**What you will do:** From the data below, retype exactly the lines starting with the one that contains "cooling0 : Nat" and ending with the one that contains "structure Fan where", both included.

**** Study material

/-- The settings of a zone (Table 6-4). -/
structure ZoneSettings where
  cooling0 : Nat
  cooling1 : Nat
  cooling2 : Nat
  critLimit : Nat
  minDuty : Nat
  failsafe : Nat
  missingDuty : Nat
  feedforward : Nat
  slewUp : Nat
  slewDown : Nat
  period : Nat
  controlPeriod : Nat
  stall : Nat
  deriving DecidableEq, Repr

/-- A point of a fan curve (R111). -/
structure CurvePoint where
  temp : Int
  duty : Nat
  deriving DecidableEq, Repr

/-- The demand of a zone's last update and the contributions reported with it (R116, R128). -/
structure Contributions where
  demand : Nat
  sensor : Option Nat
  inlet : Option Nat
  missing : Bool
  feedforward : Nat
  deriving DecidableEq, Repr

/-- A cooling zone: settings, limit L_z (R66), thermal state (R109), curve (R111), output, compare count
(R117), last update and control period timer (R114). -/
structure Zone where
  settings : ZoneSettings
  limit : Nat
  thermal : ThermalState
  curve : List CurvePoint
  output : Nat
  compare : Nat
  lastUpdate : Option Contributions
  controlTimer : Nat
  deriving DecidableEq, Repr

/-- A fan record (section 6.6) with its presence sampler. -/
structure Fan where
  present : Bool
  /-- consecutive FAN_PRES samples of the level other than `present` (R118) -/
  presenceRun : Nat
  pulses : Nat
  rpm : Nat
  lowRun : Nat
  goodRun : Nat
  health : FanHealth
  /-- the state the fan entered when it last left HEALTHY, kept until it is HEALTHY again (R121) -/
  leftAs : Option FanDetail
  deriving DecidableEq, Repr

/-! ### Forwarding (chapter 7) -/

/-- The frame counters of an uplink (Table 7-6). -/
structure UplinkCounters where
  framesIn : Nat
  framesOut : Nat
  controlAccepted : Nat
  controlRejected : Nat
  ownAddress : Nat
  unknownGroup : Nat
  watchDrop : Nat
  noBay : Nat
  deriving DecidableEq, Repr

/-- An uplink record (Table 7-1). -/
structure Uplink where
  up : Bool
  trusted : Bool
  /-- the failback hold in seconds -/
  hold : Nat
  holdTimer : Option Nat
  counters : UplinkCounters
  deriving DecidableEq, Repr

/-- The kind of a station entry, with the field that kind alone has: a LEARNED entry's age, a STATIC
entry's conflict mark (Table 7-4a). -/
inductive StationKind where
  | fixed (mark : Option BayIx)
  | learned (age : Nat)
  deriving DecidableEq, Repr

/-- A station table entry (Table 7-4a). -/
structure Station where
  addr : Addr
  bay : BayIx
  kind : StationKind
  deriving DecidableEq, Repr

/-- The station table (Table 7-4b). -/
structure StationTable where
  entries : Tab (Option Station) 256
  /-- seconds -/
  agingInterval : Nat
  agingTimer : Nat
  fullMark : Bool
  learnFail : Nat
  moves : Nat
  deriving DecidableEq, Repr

********

**Answer:**
  cooling0 : Nat
  cooling1 : Nat
  cooling2 : Nat
  critLimit : Nat
  minDuty : Nat
  failsafe : Nat
  missingDuty : Nat
  feedforward : Nat
  slewUp : Nat
  slewDown : Nat
  period : Nat
  controlPeriod : Nat
  stall : Nat
  deriving DecidableEq, Repr

/-- A point of a fan curve (R111). -/
structure CurvePoint where
  temp : Int
  duty : Nat
  deriving DecidableEq, Repr

/-- The demand of a zone's last update and the contributions reported with it (R116, R128). -/
structure Contributions where
  demand : Nat
  sensor : Option Nat
  inlet : Option Nat
  missing : Bool
  feedforward : Nat
  deriving DecidableEq, Repr

/-- A cooling zone: settings, limit L_z (R66), thermal state (R109), curve (R111), output, compare count
(R117), last update and control period timer (R114). -/
structure Zone where
  settings : ZoneSettings
  limit : Nat
  thermal : ThermalState
  curve : List CurvePoint
  output : Nat
  compare : Nat
  lastUpdate : Option Contributions
  controlTimer : Nat
  deriving DecidableEq, Repr

/-- A fan record (section 6.6) with its presence sampler. -/
structure Fan where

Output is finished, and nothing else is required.